Nurses and other health professionals risk their own lives to save others – especially during this pandemic – which is precisely why they must be paid a fair wage. House Bill 2144 is active in the Legislature, which seeks to increase the minimum wage for nurses in the private sector. Organizations representing the interests of nurses, such as the Colegio de Profesionales de Enfermería and the Unidad Laboral de Enfermeras(os) y Empleados de la Salud, have endorsed this measure as one of salary justice.
The Puerto Rico Hospital Association is opposed to the increase. Jaime Plá expressed through a written presentation that the Association considers the measure as an “extremely onerous imposition” due to the financial impact it would have on hospitals. The Association estimates the cost of the increase at about $142 million. Similar arguments were used in 2005, when they also opposed the increase in the minimum wage for nurses.

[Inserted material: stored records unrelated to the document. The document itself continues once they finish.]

-- ==== Sys2Proof/Machine/SwitchOps.lean ====
section
/-!
DEFINITION. Shared operations of the switch core (R175 to R203): traffic classes, charges to the buffer, the admission decision,
mirror copies, the congestion alarm, and the freeing of units.
-/
namespace Sys2Proof
namespace Machine

/-- Cells of a unit (R123, R175). -/
def cellsOf (bytes : Nat) : Nat := max 1 ((bytes + 255) / 256)

/-- MIN_CELLS(i,t) (R181). -/
def State.minCells (s : State) (i t : Nat) : Nat :=
  if t % 2 = 0 then s.get (Reg.MIN_CELLS_MIN_EVEN i (t / 2)) else s.get (Reg.MIN_CELLS_MIN_ODD i (t / 2))

/-- POOL_SIZE of R181. -/
def State.poolSizeOf (s : State) : Nat := 131072 - 640 - s.get Reg.RETIRED_CELLS - (allPT.map (fun x => s.minCells x.1 x.2)).sum

/-- The profile of (i,t) and its fields (R184): ALPHA, START and END of a colour. -/
def State.profileOf (s : State) (i t : Nat) : Nat := s.get ⟨Reg.PROFILE_SEL i, 4 * t, 4⟩
def State.alphaOf (s : State) (i t : Nat) : Nat := s.get (Reg.PROFILE_ALPHA (s.profileOf i t))
def State.startOf (s : State) (i t : Nat) (k : Colour) : Nat := s.get ⟨Reg.PROFILE (s.profileOf i t), 20 - 8 * k.code, 4⟩
def State.endOf (s : State) (i t : Nat) (k : Colour) : Nat := s.get ⟨Reg.PROFILE (s.profileOf i t), 16 - 8 * k.code, 4⟩

/-- limit(i,t) (R183). -/
def State.limitAt (s : State) (i t : Nat) : Nat := s.poolFree * 2 ^ s.alphaOf i t / 8

/-- `a` cells charged to the minimum and `b` to the pool (R185). -/
def State.charge (s : State) (i t a b : Nat) : State :=
  let s := (s.set (Reg.OCCUPANCY_MIN_USED i t) (s.minUsed i t + a)).set (Reg.OCCUPANCY_POOL_USED i t) (s.poolUsedAt i t + b)
  s.setPoolFree (s.poolFree - b)

/-- A unit of the buffer by its number. -/
def State.unit (s : State) (n : Nat) : Option SwUnit := mget s.sw.units n

/-- The mirror copies of a unit (R200). -/
def State.copiesOf (s : State) (n : Nat) : List Copy := (s.sw.copies.filter (fun c => c.2.unit == n)).map (·.2)

/-- Cells of a unit that its copies hold (R200): those that some copy has still to give up. -/
def State.copyHeld (s : State) (n : Nat) : Nat :=
  let cs := s.copiesOf n
  let all := (cs.head?.map (·.cells)).getD 0
  all - cs.foldl (fun m c => min m c.freed) all

/-- Cells of a unit that only its copies hold (R200): those its original has given up and some copy has not. -/
def State.copyOnly (s : State) (n : Nat) : Nat :=
  match s.unit n with
  | some x => s.copyHeld n - (x.cells - x.freed)
  | none => s.copyHeld n

/-- The original gives up its first `k` cells (R196): their charge is released, the pool's first and what a lowered minimum has moved to the
pool there (R203); cells that only a copy holds go on counting against POOL_FREE (R200). [Log entry 222: DESIGN CHOICE] -/
def State.freeCells (s : State) (n k : Nat) : State :=
  match s.unit n with
  | none => s
  | some x =>
    let d := min k x.cells - x.freed
    if d = 0 then s
    else
      let i := x.u.ingress.val
      let b := min d x.poolC
      let a := min (d - b) (s.minUsed i x.tc)
      let p := min (d - a) (s.poolUsedAt i x.tc)
      let only := s.copyOnly n
      let s := (s.set (Reg.OCCUPANCY_MIN_USED i x.tc) (s.minUsed i x.tc - a)).set (Reg.OCCUPANCY_POOL_USED i x.tc) (s.poolUsedAt i x.tc - p)
      let s := { s with sw := { s.sw with
        units := mput s.sw.units n { x with freed := x.freed + d, poolC := x.poolC - b, minC := x.minC - (d - b) } } }
      s.setPoolFree (s.poolFree + p + only - s.copyOnly n)

/-- The start of a port's LFSR (R186). -/
def lfsrSeed (i : Nat) : Nat := 0xACE1 ^^^ i
def State.lfsr (s : State) (i : Nat) : Nat := (mget s.sw.lfsr i).getD (lfsrSeed i)

/-- One step of x^16 + x^14 + x^13 + x^11 + 1 (R186). -/
def lfsrStep (v : Nat) : Nat :=
  let b := (v + v / 4 + v / 8 + v / 32) % 2
  v / 2 + b * 32768

/-- Ingress modes (R177). -/
inductive PortMode | credit | hold | drop
deriving DecidableEq, Repr

def modeOf (i : Nat) : PortMode := if i ≤ 2 then .credit else if i = 5 ∨ i = 6 then .drop else .hold

/-- The admission decision of a unit that is not credited (R185): whether it is admitted, cells from the minimum and from the
pool, and the state with the port's LFSR advanced where a draw was made. -/
def State.decideUnit (s : State) (i t n : Nat) (k : Colour) : (Bool × Nat × Nat) × State :=
  let a := if k = .red then 0 else min n (s.minCells i t - s.minUsed i t)
  let b := n - a
  if b = 0 then ((true, a, b), s)
  else
    let lim := s.limitAt i t
    if s.poolFree < b ∨ lim = 0 then ((false, a, b), s)
    else
      let x := s.poolUsedAt i t + b
      let st := s.startOf i t k
      let en := s.endOf i t k + 1
      if 16 * x < st * lim then ((true, a, b), s)
      else if en * lim ≤ 16 * x then ((false, a, b), s)
      else if modeOf i = .hold then ((true, a, b), s)
      else
        let v := s.lfsr i
        let s := { s with sw := { s.sw with lfsr := mput s.sw.lfsr i (lfsrStep v) } }
        (((!decide (v < 65536 * (16 * x - st * lim) / (lim * (en - st)))), a, b), s)

/-- The windows of a trunk ingress (R188). -/
def State.window (s : State) (i : Nat) : Window := (mget s.sw.windows i).getD Window.init
def State.setWindow (s : State) (i : Nat) (w : Window) : State := { s with sw := { s.sw with windows := mput s.sw.windows i w } }

/-- The cells left of a class. -/
def Cells3.of (c : Cells3) : SvcClass → Nat
  | .assured => c.a
  | .registered => c.r
  | .bulk => c.b
  | .iso => 0

def Cells3.take (c : Cells3) (k : SvcClass) (n : Nat) : Cells3 :=
  match k with
  | .assured => { c with a := c.a - n }
  | .registered => { c with r := c.r - n }
  | .bulk => { c with b := c.b - n }
  | .iso => c

/-- The round's window is the earlier one until d past the boundary (R188). -/
def State.inPrevWindow (s : State) (i : Nat) : Bool :=
  match PortId.ofCode i with
  | some p => s.rt.mark == 0 && decide (s.rt.ns < (s.hopDelay p).getD 0)
  | none => false

/-- A trunk arrival is credited: ISO, or wholly within what is left of its round's grant, which it then uses (R188). -/
def State.credit (s : State) (i : Nat) (c : SvcClass) (n : Nat) : Bool × State :=
  if 2 < i then (false, s)
  else if c = .iso then (true, s)
  else
    let w := s.window i
    let prev := s.inPrevWindow i
    let left := if prev then w.prev.of c else w.cur.of c
    if n ≤ left then
      (true, s.setWindow i (if prev then { w with prev := w.prev.take c n } else { w with cur := w.cur.take c n }))
    else (false, s)

/-- The traffic class of R176. `flow` is the unit's record; `near` the tunnel of a local destination box. -/
def trafficClass (u : UnitIn) (flow : Option Flow) (near : Option Box) : Nat :=
  let byPri := fun (p : Nat) => if 6 ≤ p then 4 else if 4 ≤ p then 3 else 2
  if u.cls = .registered then 7
  else if u.dstBox.val = 0 then 6
  else
    match near, flow with
    | some x, _ =>
      (match x.cls with | .iso => 5 | .assured => byPri x.priority | .bulk => 1 | .registered => 7)
    | none, some f => (match u.cls with | .iso => 5 | .assured => byPri f.allot.priority | _ => 1)
    | none, none => 0

/-- The near box of a tunnel within the hub, by either of its boxes (R165). -/
def State.nearBox (s : State) (b : Nat) : Nat := if (s.box b).near then b else (s.box b).peerBox

/-- The colour of a frame from a station block, and the state with its meter run (R165). [Log entry 223: DEDUCED] -/
def State.colourOf (s : State) (u : UnitIn) (flow : Option (Nat × Flow)) : Colour × State :=
  match u.cls with
  | .registered => (.green, s)
  | .assured =>
    if u.dstBox.val = 0 then (.green, s)
    else
      match flow with
      | some (i, f) =>
        let r := f.meter.colour u.bytes
        (r.1, s.setFlow i { f with meter := r.2 })
      | none =>
        let k := s.nearBox u.srcBox.val
        match (s.box k).meter with
        | some m =>
          let r := m.colour u.bytes
          (r.1, s.updBox k (fun x => { x with meter := some r.2 }))
        | none => (.green, s)
  | .iso =>
    match flow with
    | some (i, f) =>
      let n := f.isoBytes + u.bytes
      (if n ≤ s.get (Reg.ISO_ALLOT_PRI i) * 2048 then .green else .red, s.setFlow i { f with isoBytes := n })
    | none => (.green, s)
  | .bulk =>
    match flow with
    | some (i, f) =>
      let n := f.isoBytes + u.bytes
      (if f.allot.ceil ≠ 0 ∧ f.allot.ceil * 2048 < n then .red else .yellow, s.setFlow i { f with isoBytes := n })
    | none =>
      let x := s.box u.srcBox.val
      let n := x.bulkBytes + u.bytes
      (if x.ceil ≠ 0 ∧ x.ceil * 2048 < n then .red else .yellow, s.updBox u.srcBox.val (fun x => { x with bulkBytes := n }))

/-- The station port of a local box (R190): the port its naming field stands at; box 0 and HOST boxes are served through P9. -/
def State.localPort (s : State) (b : Nat) : Nat := if b = 0 then 9 else ((s.nameOf b).map (·.port)).getD 9

/-- Cells held for copies (R200). -/
def State.copyCells (s : State) : Nat := (((s.sw.copies.map (fun c => c.2.unit)).eraseDups).map (fun n => s.copyHeld n)).sum

/-- A copy of a unit, as it is made now (R200, R201). -/
def State.copyOf (s : State) (k point n : Nat) (x : SwUnit) : Copy :=
  { session := k, point := point, unit := n, cells := x.cells, port := if point = 1 then x.egress else x.u.ingress.val,
    tc := x.tc, colour := x.u.colour.code, payload := x.u.payload, flow := if x.owner < 8192 then x.owner else 0xFFFF, made := s.now,
    srcPc := x.u.srcPc.toNat, srcBox := x.u.srcBox.val, dstPc := x.u.dstPc.toNat, dstBox := x.u.dstBox.val, read := 0, freed := 0 }

/-- A mirror copy made where a destination is set and MIRROR_CELLS allows it (R199, R200). -/
def State.makeCopy (s : State) (k point n : Nat) (x : SwUnit) : State :=
  let t := { s with sw := { s.sw with copies := mput s.sw.copies s.sw.nextCopy (s.copyOf k point n x), nextCopy := s.sw.nextCopy + 1 } }
  if s.get Reg.MIRROR_DEST_MIRROR_CELLS < t.copyCells ∨ s.get Reg.MIRROR_DEST_DEST_PORT = 15 then s.bump Cnt.SWITCH_MIRROR_DROPPED
  else if s.copyOnly n = t.copyOnly n then t
  else t.setPoolFree (t.poolFree + s.copyOnly n - t.copyOnly n)

/-- A session selects a unit at a point: 0 ingress and 2 flow at admission, 1 egress (R199). -/
def State.selects (s : State) (k : Nat) (x : SwUnit) (atEgress : Bool) : Bool :=
  let kind := s.get (Reg.MIRROR_S_SRC_KIND k)
  s.flag (Reg.MIRROR_S_EN k) && (kind == 1) == atEgress &&
  s.get (Reg.MIRROR_S_SRC k) == (if kind = 0 then x.u.ingress.val else if kind = 1 then x.egress else x.owner)

/-- The copies the sessions make of a unit: at admission, or as its last cell is read (R199). A session makes one copy of a unit. -/
def State.mirror (s : State) (n : Nat) (atEgress : Bool) : State :=
  match s.unit n with
  | none => s
  | some x =>
    let ks := [0, 1, 2, 3].filter (fun k => s.selects k x atEgress && !x.copied.contains k)
    if ks = [] then s
    else
      let s := { s with sw := { s.sw with units := mput s.sw.units n { x with copied := x.copied ++ ks } } }
      forAll ks s (fun s k => s.makeCopy k (s.get (Reg.MIRROR_S_SRC_KIND k)) n x)

/-- A session watches an egress (R199): a unit's cells stay there until its last is read and the copy is made. -/
def State.watched (s : State) (egress : Nat) : Bool :=
  [0, 1, 2, 3].any (fun k => s.flag (Reg.MIRROR_S_EN k) && s.get (Reg.MIRROR_S_SRC_KIND k) == 1 && s.get (Reg.MIRROR_S_SRC k) == egress)

/-- A unit leaves the buffer (R196, R200). -/
def State.freeUnit (s : State) (n : Nat) : State :=
  match s.unit n with
  | none => s
  | some x =>
    let s := s.freeCells n x.cells
    { s with sw := { s.sw with units := mdel s.sw.units n, pairs := s.sw.pairs.filter (fun p => p.unit != n || p.input == 10) } }

/-- Mirror copies changed: cells that no copy of the unit holds any more are free again (R200). -/
def State.setCopies (s : State) (n : Nat) (cs : List (Nat × Copy)) : State :=
  let t := { s with sw := { s.sw with copies := cs } }
  if s.copyOnly n = t.copyOnly n then t else t.setPoolFree (t.poolFree + s.copyOnly n - t.copyOnly n)

/-- A copy leaves or is discarded (R200). -/
def State.dropCopy (s : State) (n : Nat) : State :=
  match mget s.sw.copies n with
  | none => s
  | some c =>
    let s := { s with sw := { s.sw with pairs := s.sw.pairs.filter (fun p => p.unit != n || p.input != 10) } }
    s.setCopies c.unit (mdel s.sw.copies n)

/-- Two units are segments of one frame (R118). -/
def sameFrame (a b : UnitIn) : Bool :=
  a.ingress == b.ingress && a.srcPc == b.srcPc && a.srcBox == b.srcBox && a.seqStamp == b.seqStamp && a.twin == b.twin && a.side == b.side

/-- Every held segment of a unit's frame freed (R180). -/
def State.freeFrame (s : State) (u : UnitIn) : State :=
  forAll (mkeys s.sw.units (fun x => !x.whole && sameFrame x.u u)) s (fun s n => s.freeUnit n)

/-- A flow's DROPPED (R152). [Log entry 91: DESIGN CHOICE] -/
def State.dropFromFlow (s : State) (owner : Nat) : State :=
  if owner < 8192 then s.updFlow owner (fun f => { f with dropped := f.dropped + 1 }) else s

/-- Payload bytes that joined an owner's queue in a direction this round (R160). -/
def State.noteJoin (s : State) (egress owner bytes : Nat) : State :=
  match PortId.ofCode egress with
  | some p => s.updDir p (fun d => { d with joined := mput d.joined owner ((mget d.joined owner).getD 0 + bytes) })
  | none => s

/-- A unit placed in the buffer (R179, R190): charged, queued, counted, mirrored; the last segment of a frame makes the whole
frame eligible (R180). -/
def State.placeUnit (s : State) (u : UnitIn) (n t egress owner a b : Nat) : State :=
  let i := u.ingress.val
  let whole := 2 < i || u.last
  let x : SwUnit :=
    { u := u, cells := n, tc := t, egress := egress, owner := owner, minC := a, poolC := b, round := s.round, ns := s.rt.ns, whole := whole,
      sentBytes := 0, read := 0, freed := 0, copied := [] }
  let k := s.sw.nextUnit
  let mark := whole && decide (i ≤ 2)
  let units := s.sw.units.map (fun e => if mark && sameFrame e.2.u u then (e.1, { e.2 with whole := true }) else e)
  let s := { s with sw := { s.sw with units := mput units k x, nextUnit := k + 1 } }
  let s := (s.charge i t a b).bump (Cnt.SWITCH_ADMITTED i t)
  (s.noteJoin egress owner u.bytes).mirror k false

/-- A P9 frame of an engine or the postmaster within the round's budget (R218); registered envelopes have their own limit. [Log entry 97: DESIGN CHOICE] -/
def State.p9Fits (s : State) (u : UnitIn) : Bool :=
  u.ingress.val != 9 || u.cls == .registered || decide (s.eng.p9Used + u.bytes ≤ 62500)

/-- The budget after a P9 frame (R218). [Log entry 97: DESIGN CHOICE] -/
def State.p9Sent (s : State) (u : UnitIn) : State :=
  if u.ingress.val = 9 ∧ u.cls ≠ .registered then { s with eng := { s.eng with p9Used := s.eng.p9Used + u.bytes } } else s

end Machine
end Sys2Proof
end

Other health workers who expose their lives during this crisis, such as respiratory therapists and radiology technicians, deserve recognition. It is also important that Puerto Rico do not forget who failed them in their most vulnerable time and put profits above people.
The coronavirus has exposed the immense weaknesses of Puerto Rico’s health system. Health should not be a commodity through which profit is sought, but a fundamental human right for all people. Alternatives such as nationalizing hospitals and establishing a universal health plan are proposals that should be at the center of public discussion.